There are different types of biases that can occur in a dataset. Consider a case where you are building an automatic surveillance system that can operate both in the daytime and nighttime. So, if your dataset just included images from the daytime, then you would be introducing a sample bias in the model. This could be eliminated by including nighttime data and covering all the different types of cases possible, such as images from a sunny day, a rainy day, and so on. Another example to consider is where, let's suppose, a similar kind of system is installed in a workplace to analyze the workers and their activities. Now, if your model has been fed with thousands of examples with men coding and women cooking, then this data clearly reflects stereotypes.
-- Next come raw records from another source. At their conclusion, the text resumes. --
-- ==== Sys2Proof/Machine/Layout.lean ====
section
/-! DEFINITION. Partitions and their layout (R409-R415, R426, R427), the clear of a ring (R411), the frame
placement table (R418), and the columns of LLC slices (R390-R392). -/

namespace Sys2Proof.Machine

open Sys2Proof

/-! ## The check of a layout change (R412) -/

/-- The statuses of PARTCTL (R411). -/
def statusDone : Nat := 0
def statusBusy : Nat := 1
def statusNotEmpty : Nat := 2
def statusBadLayout : Nat := 3
def statusIlFrame : Nat := 4
def statusRunning : Nat := 7

/-- The partition numbers whose die set differs between two layouts. -/
def affected (old new : Nat) : List Nat := (List.range 4).filter fun p => dieSetIn old p ≠ dieSetIn new p

/-- A queue of a partition has BUSY or RES non-zero, or a window of it is ARMED. -/
def State.partBusy (s : State) (p : Nat) : Bool :=
  ((s.partition p).queues.any fun q => q.2.busy || s.residents p q.1 ≠ 0)
    || s.windows.any fun w => w.2.bound && w.2.owner = p && w.2.state = .armed

/-- Bring-up has left a die out (R419). -/
def System.leftOut (y : System) (d : Nat) : Bool := y.stage ≠ 0 && !y.dies.getLsbD d

/-- A valid frame of one of some partitions is interleaved. -/
def State.interleaved (s : State) (ps : List Nat) : Bool :=
  s.frames.any fun f => frameValid f.2 && ps.contains (framePart f.2) && (framePlace f.2 = 1 || framePlace f.2 = 2)

/-- The status that a GO write sets (R412) (DEDUCED log 59). -/
def State.layoutCheck (s : State) (code : Nat) (writer : Option Nat) : Nat :=
  let ps := affected s.system.layout.toNat code
  if (layoutParts code).isNone || (List.range 8).any s.system.leftOut then statusBadLayout
  else if ps.any (fun p => s.partBusy p || (s.partition p).wasBusy || writer = some p) then statusBusy
  else if !ps.all s.ringEmpty then statusNotEmpty
  else if s.interleaved ps then statusIlFrame
  else statusRunning

/-- PARTCTL_GO (R412, R426): `writer` is the partition of the thread that writes, if any. -/
def execPartctlGo (value : Word) (writer : Option Nat) (s : State) : Host.Outcome State Fault Refusal :=
  if !value.getLsbD 31 || s.system.newLayout.isSome then .next s
  else
    let code := value.extractLsb' 0 3
    let st := s.layoutCheck code.toNat writer
    .next { s with system := { s.system with
      parStatus := st, newLayout := if st = statusRunning then some code else none, shown := 0 } }

/-! ## The change (R413, R414) -/

/-- A valid frame takes the partition that holds it in the new layout. -/
def newFrame (ps : List Nat) (code : Nat) (e : Byte) : Byte :=
  if frameValid e && ps.contains (framePart e) then
    e &&& 0x3F ||| BitVec.ofNat 8 (partOfIn code (frameDie e) * 64)
  else e

/-- A partition number after a change that affects it: its queues lose their PKG and POD phasers, its ring is
new, and where its number is new or gone its registers are those of reset. -/
def Partition.changed (p : Partition) (clk : Nat) (kept : Bool) : Partition :=
  let ring : Ring := { Ring.reset with formedAt := clk, clearedAt := clk }
  if kept then
    { p with
      pphal := 0, lastDie := none, ring := ring
      queues := p.queues.map fun q => (q.1, { q.2 with phal := q.2.phal &&& 0x00000000_00FF00FF }) }
  else { Partition.reset with ring := ring }

/-- Every translation of a die goes, as by TLBINV `.ALL` (R413). -/
def State.flushDie (s : State) (die : Nat) : State :=
  let d := s.die die
  let s := s.setDie die { d with tlb := [], ptrs := [], walks := d.walks.map fun w => if w.busy then { w with stale := true } else w }
  { s with cores := s.cores.map fun c => if dieOf c.1 = die then (c.1, { c.2 with tlb := [] }) else c }

/-- The owner of what a partition owned, after a change (R414): none where the partition was split. -/
def newOwner (old new p : Nat) : Option Nat :=
  match dieSetIn old p with
  | [] => some p
  | d :: ds => if (d :: ds).all fun x => partOfIn new x = partOfIn new d then some (partOfIn new d) else none

/-- Windows after a change: unbound at a split, else taken over. -/
def State.changeWindows (s : State) (old new : Nat) : State :=
  s.windows.foldl (fun s x =>
    let w := x.2
    if !w.bound then s
    else match newOwner old new w.owner with
      | some p => s.setWindow x.1 { w with owner := p }
      | none => s.unbind x.1) s

/-- Endpoint entries after a change: those of a split partition stay with its number. -/
def State.changeEndpoints (s : State) (old new : Nat) : State :=
  (List.range 1024).foldl (fun s e =>
    let v := s.endpointWord e 2
    let p := bits v 48 16
    if v.getLsbD 40 then
      match newOwner old new p with
      | some q =>
        { s with endpoints := sset 0 s.endpoints (8 * e + 2) (v &&& 0x0000FFFFFFFFFFFF ||| BitVec.ofNat 64 (q * 2 ^ 48)) }
      | none => s
    else s) s

/-- LAYOUT_CHANGE_DONE (R413, R414, R422). -/
def execLayoutChangeDone (s : State) : Host.Outcome State Fault Refusal :=
  match s.system.newLayout with
  | none => .next s
  | some code =>
    let old := s.system.layout.toNat
    let new := code.toNat
    let ps := affected old new
    let dies := (List.range 8).filter fun d => ps.contains (partOfIn old d) || ps.contains (partOfIn new d)
    let s := (s.changeWindows old new).changeEndpoints old new
    let s : State := { s with
      frames := s.frames.map fun f => (f.1, newFrame ps new f.2)
      system := { (s.system.extend 7 [BitVec.ofNat 8 new]) with layout := code, newLayout := none, shown := 0, parStatus := statusDone } }
    let s := ps.foldl (fun s p =>
      let kept := dieSetIn old p ≠ [] && dieSetIn new p ≠ []
      s.setPartition p ((s.partition p).changed s.clk kept)) s
    .next (dies.foldl State.flushDie s)

/-! ## PRING.CLR (R411) -/

/-- A thread's board ends with RING_FULL (R251). -/
def State.failBoard (s : State) (o : RingOp) : State :=
  (s.dropRingOp o.id).modThread o.wave o.lane fun t =>
    match t.run with
    | .parked (.ring _) _ => { t with run := .running }.fault .ringFull (o.tag.zeroExtend 64) o.seq
    | _ => t

/-- RING_CLEAR (R411). -/
def execRingClear (part : Nat) (s : State) : Host.Outcome State Fault Refusal :=
  if !s.exists_ part then .next s
  else
    let p := s.partition part
    let ops := s.ringOps.filter fun o => o.part = part
    let s := s.setPartition part { p with ring := { p.ring with clearedAt := s.clk, slots := [] } }
    .next (ops.foldl (fun s o => if o.kind.isBoard then s.failBoard o else s.endRing o ringMissing 0 []) s)

/-! ## The frame placement table (R418) -/

/-- Frames of DRAM space. -/
def frameCount : Nat := 9437184

/-- FPTSET_SELECT (R418). -/
def execFptsetSelect (value : Word) (s : State) : Host.Outcome State Fault Refusal :=
  let f := bits value 0 24
  if frameCount ≤ f then .next s else .next { s with system := { s.system with fptFrame := f } }

/-- FPTSET_WRITE (R418). -/
def execFptsetWrite (value : Word) (writer : Writer) (s : State) : Host.Outcome State Fault Refusal :=
  let new : Byte := value.extractLsb' 0 8
  let old := sget 0 s.frames s.system.fptFrame
  if (frameValid old && writer.other (framePart old)) || writer.other (framePart new) then .next s
  else .next { s with frames := sset 0 s.frames s.system.fptFrame new }

/-! ## Slice columns (R390-R392) -/

/-- Every column that a map names is powered. -/
def mapPowered (m : BitVec 24) (on : BitVec 8) : Bool := (List.range 8).all fun c => on.getLsbD (mapColumn m c)

/-- The lines of a die that a slice change moves are written back and dropped; one of a peer that is on its way comes to its new
slice (R392). -/
def State.dropLines (s : State) (die : Nat) (p : Nat → Bool) : State :=
  (((s.die die).lines.filter fun l => l.2.asked.isNone && p (128 * l.1)).map fun l => l.1).foldl (fun s k => s.dropLine die k) s

/-- SLCFG_WRITE (R391, R392). -/
def execSlcfgWrite (die : Nat) (value : Word) (s : State) : Host.Outcome State Fault Refusal :=
  let d := s.die die
  let on : BitVec 8 := value.extractLsb' 0 8
  if d.slBusy || on = 0 || !mapPowered d.slMap on || on = d.slOn then .next s
  else
    let s := s.dropLines die fun pa => !on.getLsbD (d.slice pa % 8)
    .next (s.setDie die { s.die die with slOn := on, slBusy := true })

/-- SLMAP_WRITE (R391, R392). -/
def execSlmapWrite (die : Nat) (value : Word) (s : State) : Host.Outcome State Fault Refusal :=
  let d := s.die die
  let m : BitVec 24 := value.extractLsb' 0 24
  if d.slBusy || !mapPowered m d.slOn then .next s
  else
    let moves (pa : Nat) : Bool := mapColumn m (sliceCode pa) ≠ mapColumn d.slMap (sliceCode pa)
    let s := s.dropLines die moves
    .next (s.setDie die { s.die die with slMap := m, slBusy := true })

/-- SLICE_REMAP_DONE (R392). -/
def execSliceRemapDone (die : Nat) (s : State) : Host.Outcome State Fault Refusal :=
  .next (s.setDie die { s.die die with slBusy := false })

end Sys2Proof.Machine
end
A solution to this problem is the same as earlier: to expose the model to data that is more evenly distributed.

Note

To find out more about the topic of ethics in learning algorithms (including deep learning), refer to the work done by the AI Now Institute (https://ainowinstitute.org/), an organization created for the understanding of the social implications of intelligent systems.
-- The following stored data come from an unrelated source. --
-- ==== Sys2Proof/Machine/Shutter.lean ====
section
/-! DEFINITION. The shutter: SNAP (R205), its triggers and its tick, which latches every counter (R424, R425). -/

namespace Sys2Proof.Machine

open Sys2Proof

/-! ## Scheduling (R205, R424, R425) -/

/-- The smallest multiple of 1,024 above PCC. -/
def nextTick (pcc : DWord) : DWord := BitVec.ofNat 64 ((pcc.toNat / 1024 + 1) * 1024)

/-- A trigger schedules a shutter at a tick, or joins one that is pending: the state and the tick. -/
def State.scheduleAt (s : State) (tick : DWord) : State × DWord :=
  match s.system.snapAt with
  | some t =>
    if s.pcc.toNat < t then (s, BitVec.ofNat 64 t)
    else ({ s with system := { s.system with snapAt := some tick.toNat } }, tick)
  | none => ({ s with system := { s.system with snapAt := some tick.toNat } }, tick)

/-- SNAP (R205). -/
def execSnap (f : Fields) (s : State) : Host.Outcome State Fault Refusal :=
  execLanes .sys (shapeSnap f) f (fun t => t.off (shapeSnap f) f) (fun s _ _ t =>
    let (s, tick) := s.scheduleAt (nextTick s.pcc)
    .done s ((t.result f.d.reg [loWord tick, hiWord tick]).advance f.form.len)) s

/-- SHUTTER_INPUT (R424): taken while SNAPCTL.EXT is set. -/
def execShutterInput (s : State) : Host.Outcome State Fault Refusal :=
  .next (if s.system.snapExt then (s.scheduleAt (nextTick s.pcc)).1 else s)

/-- SHUTTER_FRAMING_TRIGGER (R424): it names its tick; one whose tick is past schedules as SNAP does. -/
def execShutterFramingTrigger (tick : DWord) (s : State) : Host.Outcome State Fault Refusal :=
  .next (if s.system.snapExt then (s.scheduleAt (if s.pcc.toNat < tick.toNat then tick else nextTick s.pcc)).1 else s)

/-! ## The tick (R424) -/

/-- A counter summed over the powered slices of a die. -/
def Die.powered (d : Die) (l : Sparse Nat) : Nat :=
  ((l.filter fun p => d.slOn.getLsbD (p.1 % 8)).map fun p => p.2).foldl (· + ·) 0

/-- The snapshot of a die's own counters; the junction temperature of one die is measured, and no more than
the hottest (DESIGN CHOICE log 12). -/
def State.snapDie (s : State) (die : Nat) : Sparse DWord :=
  let d := s.die die
  let vals : List Nat :=
    [d.xrloc.toNat, d.xrrem.toNat, d.powered d.hits, d.powered d.misses, d.walkcnt.toNat, s.power.avg,
      (Config.freeWord (s.draws + die)).toNat % (s.power.temp + 1)]
  ((List.range 7).zip vals).foldl (fun l p => sset 0 l (snapKey 0 (p.1 + 3)) (BitVec.ofNat 64 p.2)) []

/-- The snapshot of a core's counters. -/
def State.snapCore (s : State) (core : Nat) (l : Sparse DWord) : Sparse DWord :=
  let c := s.core core
  ((List.range 3).zip [c.issued, c.tileSeq, c.tokenStall]).foldl
    (fun l p => sset 0 l (snapKey (core % 32) p.1) (BitVec.ofNat 64 p.2)) l

/-- The snapshot registers of a die at a tick; a die that bring-up left out latches zeros. -/
def State.snapOf (s : State) (die : Nat) : Sparse DWord :=
  if s.system.leftOut die then []
  else (List.range 32).foldl (fun l c => s.snapCore (32 * die + c) l) (s.snapDie die)

/-- Every die latches. -/
def State.latchAll (s : State) (tick : Nat) : State :=
  let snaps := (List.range 8).map s.snapOf
  let s1 := ((List.range 8).zip snaps).foldl (fun s p => s.setDie p.1 { s.die p.1 with snap := p.2 }) s
  { s1 with
    draws := s.draws + 8
    system := { s1.system with snapAt := none, snapTick := BitVec.ofNat 64 tick } }

/-- A shutter whose tick has come latches. -/
def State.shutter (s : State) : State :=
  match s.system.snapAt with
  | some t => if t ≤ s.pcc.toNat then s.latchAll t else s
  | none => s

/-- SHUTTER_TICK (R424). -/
def execShutterTick (s : State) : Host.Outcome State Fault Refusal := .next s.shutter

end Sys2Proof.Machine
end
Common Components and Operations of Neural Networks

Neural networks have two key components: layers and nodes.

Nodes are responsible for specific operations, and layers are groups of nodes that differentiate different stages of the system. Typically, neural networks are comprised of the following three layers:

  • Input layer: Where the input data is received and interpreted
  • Hidden layer: Where computations take place, modifying the data as it passes through
  • Output layer: Where the output is assembled and evaluated

The following figure displays the working of layers of neural networks:

Figure 1.2: An illustration of the most common layers in a neural network

Figure 1.2: An illustration of the most common layers in a neural network

Hidden layers are the most important layers in neural networks. They are referred to as hidden because the representations generated in them are not available in the data, but are learned from it instead. It is within these layers where the main computations take place in neural networks.

Nodes are where data is represented in the network. There are two values associated with nodes: biases and weights. Both values affect how data is represented by the nodes and passed on to other nodes. When a network learns, it effectively adjusts these values to satisfy an optimization function.
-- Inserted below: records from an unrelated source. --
/-- A request reaches the router of the quad that serves its address (R30, R100). -/
def State.toService (s : State) (r : SvcReq) : State :=
  let quad := s.servingQuad r.pa
  let v := s.service quad
  s.setService quad { v with waiting := v.waiting ++ [r] }

/-- A direct write of this package performed (R99, R123). -/
def State.writeHome (s : State) (core pa : Nat) (data : List Byte) (rel : Option (Scope × Origin)) : State :=
  (s.invalidate pa data.length).poke core pa data rel

/-- A load of this package's registers: performed once the thread's own earlier stores to them are. -/
def State.deviceLoad (s : State) (w : Wave) (a : Access1) (p : Pending) (pa len : Nat) : State :=
  let own := globalStores (s.ownWrites w a.lane p.seq)
  if own.any fun o => meets o.1 o.2.length pa len then s
  else
    let (s, data) := s.peekAny (Writer.ofLevel a.level a.origin.part) pa len
    (s.landed a.id).modThread w.id a.lane fun t => t.fill p.id (wordsOf p.words data)

/-- The pending result of a lane of a wave. -/
def State.pendingOf (s : State) (a : Access1) (pend : Nat) : Option (Wave × Pending) :=
  (s.wave? a.wave).bind fun w => ((w.threads[a.lane]?).bind fun t => t.pending.find? fun p => p.id = pend).map fun p => (w, p)

/-- A direct load performed at its home (R99). -/
def State.directLoad (s : State) (a : Access1) (pend : Nat) : State :=
  match s.pendingOf a pend with
  | none => s.landed a.id
  | some (w, p) =>
    match a.work with
    | .load pa len _ _ =>
      if paSpace pa = 2 then s.deviceLoad w a p pa len
      else
        match s.performRead w a.lane p with
        | .value s ws => (s.landed a.id).modThread w.id a.lane fun t => t.fill p.id ws
        | .poison eval pa => (s.landed a.id).poisonPending w a.lane p eval pa
        | .wait => s
    | _ => s

/-- A direct access of this package's memory or registers is performed. -/
def State.performHere (s : State) (a : Access1) : State :=
  match a.work with
  | .store pa data _ _ =>
    if paSpace pa = 2 then
      State.devStore (Writer.ofLevel a.level a.origin.part) (some a.origin.part) 16 (s.landed a.id) (paOffset pa) data
    else (s.landed a.id).writeHome a.core pa data (a.rel.map fun r => (r.scope, a.origin))
  | .load _ _ _ pend => s.directLoad a pend
  | .svc r _ => (s.landed a.id).toService { r with origin := some a.origin }
  | _ => s

/-- What carries an access to a peer: with the scope and agent of a release, or of an atomic that acquires (R123). -/
def Access1.payload (a : Access1) : Option PodPayload :=
  match a.work with
  | .store pa data _ _ => some (.write pa data [] (a.rel.map fun r => (r.scope, a.origin)) a.id)
  | .load pa len _ _ => some (.read pa len a.id)
  | .svc r _ => some (.atomic r.atom r.wide r.ret r.pa r.operand r.compare (r.scope.map fun sc => (sc, a.origin)) a.id)
  | _ => none

/-- DIRECT_ACCESS_PERFORM (R99, R112, R125, R127): performed at home in its turn, or on its way to a peer. -/
def execDirectAccessPerform (id : Nat) (s : State) : Host.Outcome State Fault Refusal :=
  match s.net.find? fun a => a.id = id with
  | none => .next s
  | some a =>
    if a.sent.isSome || !s.pathClear a then .next s
    else
      match a.work.pa, a.payload with
      | some pa, some x =>
        if paPkg pa = s.system.pkgid then .next (if s.inTurn a then (s.performHere a).arrivedNow a else s)
        else if s.waitsForOwn a then .next s
        else
          let (s, k) := s.sendPod (paPkg pa) a.origin.part (a.work.route.getD .min) (peerPath a.core pa (minLane pa)) x
          .next (s.carried id k)
      | _, _ => .next s

/-! ## Reception (R401) -/

/-- A load of a peer's memory has its data, with the bytes that are poisoned and the release records of its words: the
thread's own writes lie over them (R104, R114, R123, R127); no data stands for poison (DESIGN CHOICE log 71). -/
def State.loadReply (s : State) (w : Wave) (a : Access1) (p : Pending) (pa len : Nat) (data : List Byte) (bad : List Nat)
    (recs : RelRecords) : State :=
  let own := globalStores (s.ownWrites w a.lane p.seq)
  let bytes := (List.range len).map fun i => (data[i]?).getD 0
  let poison := badGranules pa (if data = [] then List.range len else bad)
  match p.access, poisonSeen poison pa len own with
  | .global _ _ va _ _ _ _, some x => s.poisonPending w a.lane p (granuleVa (va + BitVec.ofNat 64 (x - pa))) x
  | .global _ _ _ _ _ acq _, none =>
    let s := match acq with
      | some sc => s.acquired (recordsOf recs (wordsRead pa len own)) sc (s.originOf w)
      | none => s
    s.modThread w.id a.lane fun t => t.fill p.id (wordsOf p.words (overlay pa bytes own))
  | _, _ => s

/-- A reply reaches the access, or the die, that waits for it. -/
def State.takeReply (s : State) (tag : Nat) (data : List Byte) (bad : List Nat) (recs : RelRecords) : State :=
  match s.net.find? fun a => a.id = tag with
  | none => if data.length = 128 then s.fillFetched tag data bad recs else s
  | some a =>
    match a.work with
    | .load pa len _ pend =>
      match s.pendingOf a pend with
      | none => s.landed tag
      | some (w, p) => (s.landed tag).loadReply w a p pa len data bad recs
    | .svc r _ =>
      if r.ret then
        let s := match r.scope with
          | some sc => if data = [] then s else s.acquired recs sc a.origin
          | none => s
        (s.landed tag).svcReply r (BitVec.ofNat 64 (leNat data)) (data = [])
      else s.landed tag
    | _ => s

/-- A read of this package for a peer: its bytes, and those that are poisoned, which are logged (R104). -/
def State.readForPeer (s : State) (pa len : Nat) : State × List Byte × List Nat :=
  if paSpace pa = 0 then
    match (granules pa len).find? s.poison.contains with
    | some g => (s.logCheck (s.home pa) 0 1 0 0 0 (g * 32), s.peek pa len, badBytes s.poison pa len)
    | none => ((s.recallRange pa len).readDone pa len, (s.recallRange pa len).peek pa len, [])
  else
    let (s, data) := s.peekAny .sys pa len
    (s, data, [])

/-- What this package answers a peer, on the path of its request. -/
def State.answer (s : State) (k : PodPacket) (pa : Nat) (x : PodPayload) : State :=
  (s.sendPod k.src k.part k.cls { core := 0, home := s.home pa, lane := minLane pa } x).1

/-- The answer to a peer's read (R104, R123). -/
def State.answerRead (s : State) (k : PodPacket) (pa len tag : Nat) : State :=
  let (s, data, bad) := s.readForPeer pa len
  s.answer k pa (.reply tag data bad (recordsOf s.releases (words8 pa len)))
Most of the work in neural networks happens in the hidden layers. Unfortunately, there isn't a clear rule for determining how many layers or nodes a network should have. When implementing a neural network, you will probably spend time experimenting with different combinations of layers and nodes. It is advisable to always start with a single layer and also with a number of nodes that reflect the number of features the input data has (that is, how many columns are available in a given dataset).

You can continue to add layers and nodes until a satisfactory performance is achieved—or whenever the network starts overfitting to the training data. Also, note that this depends very much on the dataset – if you were training a model to recognize hand-drawn digits, then a neural network with two hidden layers would be enough, but if your dataset was more complex, say for detecting objects like cars and ambulance in images, then even 10 layers would not be enough and you would need to have a deeper network for the objects to be recognized correctly.

Likewise, if you were using a network with 100 hidden layers for training on handwritten digits, then there would be a strong possibility that you would overfit the model, as that much complexity would not be required by the model in the first place.

Contemporary neural network practice is generally restricted to experimentation with the number of nodes and layers (for example, how deep the network is), and the kinds of operations performed at each layer. There are many successful instances in which neural networks outperformed other algorithms simply by adjusting these parameters.

To start off with, think about data entering a neural network system via the input layer, and then moving through the network from node to node. The path that data takes will depend on how interconnected the nodes are, the weights and the biases of each node, the kind of operations that are performed in each layer, and the state of the data at the end of such operations. Neural networks often require many runs (or epochs) in order to keep tuning the weights and biases of nodes, meaning that data flows over the different layers of the graph multiple times.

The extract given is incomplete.